IRC3 Regulates Mitochondrial Translation in Response to Metabolic Cues in Saccharomyces cerevisiae

Mitochondrial oxidative phosphorylation (OXPHOS) enzymes have a dual genetic origin. Mechanisms regulating the expression of nucleus-encoded OXPHOS subunits in response to metabolic cues (glucose versus glycerol) are well understood, while the regulation of mitochondrially encoded OXPHOS subunits is poorly defined. Here, we show that IRC3, a DEAD/H box helicase gene, previously implicated in mitochondrial DNA maintenance, is central to integrating metabolic cues with mitochondria! translation. Irc3 associates with mitochondrial small ribosomal subunits in cells consistent with its role in regulating translation elongation based on the Arg8(m) reporter system.

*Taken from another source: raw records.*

-- ==== Sys2Proof/Laws/Units.lean ====
section
/-! SUPPORT. All that the FEED and UNPACK of each decoder unit can do (spec/41_crsf.md R171, R180; spec/42_sbus.md R201, R210;
spec/43_ibus.md R231, R240), one inversion lemma per operation. -/

namespace Sys2Proof.Machine

/-- All that storing a byte in WORK and completing a CRSF frame can do (R175, R176). -/
theorem crsfPayload_cases {u u' : CrsfUnit} {b : Byte} {r : Bool} (h : crsfPayload u b = .ok (u', r)) :
    u.dec.idx.toNat < crsfBuf ∧
    ((u.dec.idx + 1 ≠ u.target ∧ r = false ∧
        u' = { u with dec := { u.dec with work := u.dec.work.write u.dec.idx.toNat b, idx := u.dec.idx + 1 } }) ∨
     (u.dec.idx + 1 = u.target ∧ u.target.toNat ≤ crsfBuf ∧ r = true ∧
        u' = { u with dec := { u.dec with
          work := u.dec.work.write u.dec.idx.toNat b
          stable := u.dec.stable.writeBytes 0 ((u.dec.work.write u.dec.idx.toNat b).bytes 0 u.target.toNat)
          slen := u.target, empty := false, ready := true, rxcount := u.dec.rxcount + 1, idx := 0 } })) := by
  unfold crsfPayload at h
  split at h
  · cases h
  · next d hd =>
    obtain ⟨hi, rfl⟩ := Decoder.store_ok hd
    refine ⟨hi, ?_⟩
    split at h
    · next ht =>
      split at h
      · cases h
      · next d' hd' =>
        obtain ⟨hn, rfl⟩ := Decoder.publish_ok hd'
        cases h
        exact .inr ⟨ht, hn, rfl, by dsimp only⟩
    · next ht =>
      cases h
      exact .inl ⟨ht, rfl, rfl⟩

/-- All that CRSF.FEED can do, after the timeout check (R171 to R176). -/
theorem crsfFeed_cases {u u' : CrsfUnit} {b : Byte} {now : Word} {r : Bool} (h : crsfFeed u b now = .ok (u', r)) :
    let d := u.dec.resync now crsfBudgetUs
    (d.idx = 0 ∧ (b = crsfSyncA ∨ b = crsfSyncB) ∧ r = false ∧ u' = { u with dec := d.accept b now }) ∨
    (d.idx = 0 ∧ ¬ (b = crsfSyncA ∨ b = crsfSyncB) ∧ r = false ∧ u' = { u with dec := d.reject }) ∨
    (d.idx = 1 ∧ (b < crsfLenMin ∨ crsfLenMax < b) ∧ r = false ∧ u' = { u with dec := { d with idx := 0 } }) ∨
    (d.idx = 1 ∧ ¬ (b < crsfLenMin ∨ crsfLenMax < b) ∧ r = false ∧
      u' = { u with target := b + 2, dec := { d with work := d.work.write 1 b, idx := 2 } }) ∨
    (d.idx ≠ 0 ∧ d.idx ≠ 1 ∧ crsfPayload { u with dec := d } b = .ok (u', r)) := by
  simp only [crsfFeed] at h
  split at h
  · next h0 =>
    split at h
    · next hs => cases h; exact .inl ⟨h0, hs, rfl, rfl⟩
    · next hs => cases h; exact .inr (.inl ⟨h0, hs, rfl, rfl⟩)
  · next h0 =>
    split at h
    · next h1 =>
      unfold crsfLength at h
      split at h
      · next hl => cases h; exact .inr (.inr (.inl ⟨h1, hl, rfl, rfl⟩))
      · next hl => cases h; exact .inr (.inr (.inr (.inl ⟨h1, hl, rfl, rfl⟩)))
    · next h1 => exact .inr (.inr (.inr (.inr ⟨h0, h1, h⟩)))

/-- All that CRSF.UNPACK can do (R180, R184). -/
theorem crsfUnpack_cases {u u' : CrsfUnit} {r : Bool} (h : crsfUnpack u = .ok (u', r)) :
    (u.dec.empty = true ∧ r = false ∧ u' = u) ∨
    (u.dec.empty = false ∧ r = false ∧ u' = { u with dec := { u.dec with empty := true } }) ∨
    (u.dec.empty = false ∧ r = true ∧ u.dec.slen.toNat = crsfRcLen + 2 ∧ crsfFrameOk u.dec.stable u.dec.slen.toNat = true ∧
      u.dec.stable.read 2 = crsfTypeRc ∧
      u' = { u with ch := crsfChannels u.dec.stable, dec := { u.dec with empty := true } }) := by
  unfold crsfUnpack at h
  split at h
  · next he => cases h; exact .inl ⟨he, rfl, rfl⟩
  · next he =>
    have he : u.dec.empty = false := by simpa using he
    split at h
    · cases h
    · simp only at h
      split at h
      · cases h; exact .inr (.inl ⟨he, rfl, rfl⟩)
      · next hok =>
        split at h
        · cases h; exact .inr (.inl ⟨he, rfl, rfl⟩)
        · next ht =>
          cases h
          exact .inr (.inr ⟨he, rfl, by omega, by simpa using hok, by by_contra hc; exact ht (.inl hc), rfl⟩)

/-- SBUS_FRAME as the IDX and SLEN registers hold it. -/
theorem sbusFrame_byte : BitVec.ofNat 8 sbusFrame = 25#8 := rfl

/-- All that storing a byte and completing an SBUS frame can do (R204, R205). -/
theorem sbusData_cases {u u' : SbusUnit} {b : Byte} {r : Bool} (h : sbusData u b = .ok (u', r)) :
    u.dec.idx.toNat < sbusFrame ∧
    ((u.dec.idx + 1 ≠ 25 ∧ r = false ∧
        u' = { u with dec := { u.dec with work := u.dec.work.write u.dec.idx.toNat b, idx := u.dec.idx + 1 } }) ∨
     (u.dec.idx + 1 = 25 ∧ (u.dec.work.write u.dec.idx.toNat b).read 24 ≠ sbusEnd ∧ r = false ∧
        u' = { u with errors := u.errors + 1,
                      dec := { u.dec with work := u.dec.work.write u.dec.idx.toNat b, idx := 0 } }) ∨
     (u.dec.idx + 1 = 25 ∧ (u.dec.work.write u.dec.idx.toNat b).read 24 = sbusEnd ∧ r = true ∧
        u' = { u with dec := { u.dec with
          work := u.dec.work.write u.dec.idx.toNat b
          stable := u.dec.stable.writeBytes 0 ((u.dec.work.write u.dec.idx.toNat b).bytes 0 25)
          slen := 25, empty := false, ready := true, rxcount := u.dec.rxcount + 1, idx := 0 } })) := by
  have e : (25#8).toNat = 25 := rfl
  rw [sbusData, sbusFrame_byte] at h
  split at h
  · cases h
  · next d hd =>
    obtain ⟨hi, rfl⟩ := Decoder.store_ok hd
    refine ⟨hi, ?_⟩
    split at h
    · next ht =>
      split at h
      · next he => cases h; exact .inr (.inl ⟨ht, he, rfl, rfl⟩)
      · next he =>
        split at h
        · cases h
        · next d' hd' =>
          obtain ⟨-, rfl⟩ := Decoder.publish_ok hd'
          rw [e] at h
          cases h
          exact .inr (.inr ⟨ht, not_not.mp he, rfl, by dsimp only; rfl⟩)
    · next ht =>
      cases h
      exact .inl ⟨ht, rfl, rfl⟩

/-- All that SBUS.FEED can do, after the timeout check (R201 to R205). -/
theorem sbusFeed_cases {u u' : SbusUnit} {b : Byte} {now : Word} {r : Bool} (h : sbusFeed u b now = .ok (u', r)) :
    let d := u.dec.resync now sbusBudgetUs
    (d.idx = 0 ∧ b = sbusStart ∧ r = false ∧ u' = { u with dec := d.accept b now }) ∨
    (d.idx = 0 ∧ b ≠ sbusStart ∧ r = false ∧ u' = { u with dec := d.reject }) ∨
    (d.idx ≠ 0 ∧ sbusData { u with dec := d } b = .ok (u', r)) := by
  simp only [sbusFeed] at h
  split at h
  · next h0 =>
    split at h
    · next hs => cases h; exact .inl ⟨h0, hs, rfl, rfl⟩
    · next hs => cases h; exact .inr (.inl ⟨h0, hs, rfl, rfl⟩)
  · next h0 => exact .inr (.inr ⟨h0, h⟩)

/-- All that SBUS.UNPACK does (R210). -/
theorem sbusUnpack_cases (u : SbusUnit) :
    (u.dec.empty = true ∧ sbusUnpack u = (u, false)) ∨
    (u.dec.empty = false ∧
      sbusUnpack u = ({ u with dec := { u.dec with empty := true }, ch := sbusChannels u.dec.stable }, true)) := by
  unfold sbusUnpack
  cases he : u.dec.empty <;> simp

/-- All that model detection can do (R232). -/
theorem ibusDetect_cases {u v : IbusUnit} {b : Byte} (h : ibusDetect u b = some v) :
    ((b = ibusSyncIa6b ∨ b = ibusSyncTelemetry) ∧
      v = { u with model := .ia6b, offset := ibusOffsetIa6b, size := b, seed := ibusSeedIa6b }) ∨
    (b = ibusSyncIa6 ∧
      v = { u with model := .ia6, offset := ibusOffsetIa6, size := ibusFrameIa6, seed := ibusSeedIa6 }) := by
  unfold ibusDetect at h
  split at h
  · next hb => exact .inl ⟨hb, (Option.some.inj h).symm⟩
  · split at h
    · next hb => exact .inr ⟨hb, (Option.some.inj h).symm⟩
    · cases h

/-- All that storing a byte and completing an IBUS frame can do (R234 to R236). -/
theorem ibusData_cases {u u' : IbusUnit} {b : Byte} {r : Bool} (h : ibusData u b = .ok (u', r)) :
    u.dec.idx.toNat < ibusBuf ∧
    ((u.dec.idx + 1 ≠ u.size ∧ r = false ∧
        u' = { u with dec := { u.dec with work := u.dec.work.write u.dec.idx.toNat b, idx := u.dec.idx + 1 } }) ∨
     (u.dec.idx + 1 = u.size ∧ u.size = 4 ∧ r = false ∧
        u' = { u with dec := { u.dec with work := u.dec.work.write u.dec.idx.toNat b, idx := 0 } }) ∨
     (u.dec.idx + 1 = u.size ∧ u.size ≠ 4 ∧ u.size.toNat ≤ ibusBuf ∧ r = true ∧
        u' = { u with
          soffset := u.offset, sseed := u.seed
          dec := { u.dec with
            work := u.dec.work.write u.dec.idx.toNat b
            stable := u.dec.stable.writeBytes 0 ((u.dec.work.write u.dec.idx.toNat b).bytes 0 u.size.toNat)
            slen := u.size, empty := false, ready := true, rxcount := u.dec.rxcount + 1, idx := 0 } })) := by
  unfold ibusData at h
  split at h
  · cases h
  · next d hd =>
    obtain ⟨hi, rfl⟩ := Decoder.store_ok hd
    refine ⟨hi, ?_⟩
    split at h
    · next ht =>
      split at h
      · next he => cases h; exact .inr (.inl ⟨ht, he, rfl, rfl⟩)
      · next he =>
        split at h
        · cases h
        · next d' hd' =>
          obtain ⟨hn, rfl⟩ := Decoder.publish_ok hd'
          cases h
          exact .inr (.inr ⟨ht, he, hn, rfl, by dsimp only⟩)
    · next ht =>
      cases h
      exact .inl ⟨ht, rfl, rfl⟩

/-- All that IBUS.FEED can do, after the timeout check (R231 to R236). -/
theorem ibusFeed_cases {u u' : IbusUnit} {b : Byte} {now : Word} {r : Bool} (h : ibusFeed u b now = .ok (u', r)) :
    let d := u.dec.resync now ibusBudgetUs
    (d.idx = 0 ∧ r = false ∧ ∃ v, ibusDetect { u with dec := d } b = some v ∧ u' = { v with dec := d.accept b now }) ∨
    (d.idx = 0 ∧ r = false ∧ ibusDetect { u with dec := d } b = none ∧ u' = { u with dec := d.reject }) ∨
    (d.idx ≠ 0 ∧ ibusData { u with dec := d } b = .ok (u', r)) := by
  simp only [ibusFeed] at h
  split at h
  · next h0 =>
    split at h
    · next v hv =>
      cases h
      refine .inl ⟨h0, rfl, v, hv, ?_⟩
      obtain ⟨-, rfl⟩ | ⟨-, rfl⟩ := ibusDetect_cases hv <;> rfl
    · next hv => cases h; exact .inr (.inl ⟨h0, rfl, hv, rfl⟩)
  · next h0 => exact .inr (.inr ⟨h0, h⟩)

/-- All that IBUS.UNPACK can do (R240). -/
theorem ibusUnpack_cases {u u' : IbusUnit} {r : Bool} (h : ibusUnpack u = .ok (u', r)) :
    (u.dec.empty = true ∧ r = false ∧ u' = u) ∨
    (u.dec.empty = false ∧ r = false ∧ u' = { u with dec := { u.dec with empty := true } }) ∨
    (u.dec.empty = false ∧ r = true ∧ ibusFrameOk u.dec.stable u.dec.slen.toNat u.soffset.toNat u.sseed = true ∧
      u' = { u with ch := ibusChannels u.dec.stable u.soffset.toNat, dec := { u.dec with empty := true } }) := by
  unfold ibusUnpack at h
  split at h
  · next he => cases h; exact .inl ⟨he, rfl, rfl⟩
  · next he =>
    have he : u.dec.empty = false := by simpa using he
    split at h
    · cases h
    · simp only at h
      split at h
      · cases h; exact .inr (.inl ⟨he, rfl, rfl⟩)
      · next hok => cases h; exact .inr (.inr ⟨he, rfl, by simpa using hok, rfl⟩)

/-- A step of a unit that answers a next state ended with its result. -/
theorem State.endCrsf_next {s s' : State} {x : Except Fault (CrsfUnit × Bool)} (h : s.endCrsf x = .next s') :
    ∃ u r, x = .ok (u, r) ∧ s' = { s with crsf := u, reply := some ⟨.ok, boolWord r, []⟩ } := by
  unfold State.endCrsf at h
  split at h
  · cases h
  · next u r => cases h; exact ⟨u, r, rfl, rfl⟩

/-- As `State.endCrsf_next`, for SBUS. -/
theorem State.endSbus_next {s s' : State} {x : Except Fault (SbusUnit × Bool)} (h : s.endSbus x = .next s') :
    ∃ u r, x = .ok (u, r) ∧ s' = { s with sbus := u, reply := some ⟨.ok, boolWord r, []⟩ } := by
  unfold State.endSbus at h
  split at h
  · cases h
  · next u r => cases h; exact ⟨u, r, rfl, rfl⟩

/-- As `State.endCrsf_next`, for IBUS. -/
theorem State.endIbus_next {s s' : State} {x : Except Fault (IbusUnit × Bool)} (h : s.endIbus x = .next s') :
    ∃ u r, x = .ok (u, r) ∧ s' = { s with ibus := u, reply := some ⟨.ok, boolWord r, []⟩ } := by
  unfold State.endIbus at h
  split at h
  · cases h
  · next u r => cases h; exact ⟨u, r, rfl, rfl⟩

end Sys2Proof.Machine
end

IRC3-deleted cells retained mitochondrial DNA despite a growth defect on glycerol plates. Glucose-grown Delta irc3 rho(+) and irc3 temperature-sensitive cells at 37 degrees C have reduced translation rates from the majority of mRNAs. In contrast, when galactose was the carbon source, a reduction in mitochondrial translation was observed predominantly from Cox1 mRNA in Delta irc3 rho(+) cells but no defect was observed in irc3 temperature-sensitive cells, at 37 degrees C. In support of a model whereby IRC3 responds to metabolic cues to regulate mitochondrial translation, Delta irc3 rho(+) suppressor strains isolated for restoration of growth on glycerol medium restore mitochondrial protein synthesis differentially in the presence of glucose versus glycerol.